Stored dataset items
Segment Open
-- ==== Sys2Proof/Machine/Compress.lean ====
section
/-! DEFINITION. The round constants, the round, the compression function and COMPRESS (40_compress). -/

namespace Sys2Proof.Machine

/-- K[0..3], the round constants (10_state R37). -/
def kTable : Vector Word 4 := #v[0x5A827999, 0x6ED9EBA1, 0x8F1BBCDC, 0xCA62C1D6]

/-- `band(i) = i div 20`, defined for the round indices 0 to 79 only (40_compress R100). -/
def band (i : Fin 80) : Fin 4 := ⟨i.val / 20, by omega⟩

/-- `K(i) = K[band(i)]` (40_compress R101). -/
def roundConstant (i : Fin 80) : Word := kTable[band i]

/-- The five-operand adder: the exact sum, reduced modulo 2^32 (40_compress R102). -/
def add5 (p q r s t : Word) : Word :=
  BitVec.ofNat 32 (p.toNat + q.toNat + r.toNat + s.toNat + t.toNat)

/-- One round (40_compress R103): every operand on the right is a value from before the round (R106). -/
def roundOf (i : Fin 80) (x : Work) (w : Word) : Work where
  a := add5 (rotl32 x.a 5) (mix i.val x.b x.c x.d) x.e w (roundConstant i)
  b := x.a
  c := rotl32 x.b 30
  d := x.c
  e := x.d

/-- The rounds whose indices `is` lists, in that order, round `i` with schedule word `W[i]`. -/
def rounds (w : Vector Word 80) (is : List (Fin 80)) (x : Work) : Work :=
  is.foldl (fun x i => roundOf i x w[i]) x

/-- a, b, c, d, e <- h0, ..., h4 (40_compress R104). -/
def loadState (h : Vector Word 5) : Work := ⟨h[0], h[1], h[2], h[3], h[4]⟩

/-- What goes back to H after round 79 (40_compress R104): the feed-forward sums modulo 2^32, or the working variables
unchanged when FEED_FORWARD is 0. -/
def writeBack (ff : Bool) (h : Vector Word 5) (x : Work) : Vector Word 5 :=
  if ff then #v[h[0] + x.a, h[1] + x.b, h[2] + x.c, h[3] + x.d, h[4] + x.e]
  else #v[x.a, x.b, x.c, x.d, x.e]

/-- `compress(Wv, Hv)` (40_compress R104): the 80 rounds 0, 1, ..., 79, then the write-back. -/
def compress (ff : Bool) (w : Vector Word 80) (h : Vector Word 5) : Vector Word 5 :=
  writeBack ff h (rounds w (List.finRange 80) (loadState h))

/-- COMPRESS's acceptance loads the working registers from H and clears I (10_state R39). -/
def loadWork (s : State) : State :=
  { s with work := loadState s.h, roundCounter := 0 }

/-- COMPRESS's acceptance (40_compress R105). -/
def execCompress (s : State) : Host.Outcome State Fault Refusal :=
  .next (whenIdle (fun s => loadWork (accept .compress s)) s)

/-- Round `i` on the working registers, and the counter one further (10_state R36). -/
def advanceRound (i : Fin 80) (s : State) : State :=
  { s with work := roundOf i s.work s.w[i], roundCounter := s.roundCounter + 1 }

/-- Round I of a pending COMPRESS (10_state R36, 40_compress R105); when I is 80 the rounds have ended and nothing is
left to do but the completion. -/
def compressRound (s : State) : Host.Outcome State Fault Refusal :=
  if h : s.roundCounter.toNat < 80 then .next (advanceRound ⟨s.roundCounter.toNat, h⟩ s)
  else if s.roundCounter.toNat = 80 then .next s
  else .fault .roundCounterAbove80

/-- The working variables after round 79, from those after round I - 1: the rounds that I says are still to come. -/
def remainingRounds (s : State) : Work :=
  rounds s.w ((List.finRange 80).drop s.roundCounter.toNat) s.work

/-- COMPRESS's completion (10_state R40, R35; 40_compress R105): the rounds still to come, all in this one step, then
the write-back into H. Afterwards the working registers and I hold free values (log 2). -/
def completeCompress (ff : Bool) (s : State) : Host.Outcome State Fault Refusal :=
  if s.roundCounter.toNat ≤ 80 then
    .next (releaseWork (finishState (writeBack ff s.h (remainingRounds s)) s))
  else .fault .roundCounterAbove80

end Sys2Proof.Machine
end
Segment Closed
Task objective
With the line that has "(10_state R36). -/" as the first and the line that has "to come. -/" as the last, repeat exactly that run of lines above and no more.

Expected answer
/-- Round `i` on the working registers, and the counter one further (10_state R36). -/
def advanceRound (i : Fin 80) (s : State) : State :=
  { s with work := roundOf i s.work s.w[i], roundCounter := s.roundCounter + 1 }

/-- Round I of a pending COMPRESS (10_state R36, 40_compress R105); when I is 80 the rounds have ended and nothing is
left to do but the completion. -/
def compressRound (s : State) : Host.Outcome State Fault Refusal :=
  if h : s.roundCounter.toNat < 80 then .next (advanceRound ⟨s.roundCounter.toNat, h⟩ s)
  else if s.roundCounter.toNat = 80 then .next s
  else .fault .roundCounterAbove80

/-- The working variables after round 79, from those after round I - 1: the rounds that I says are still to come. -/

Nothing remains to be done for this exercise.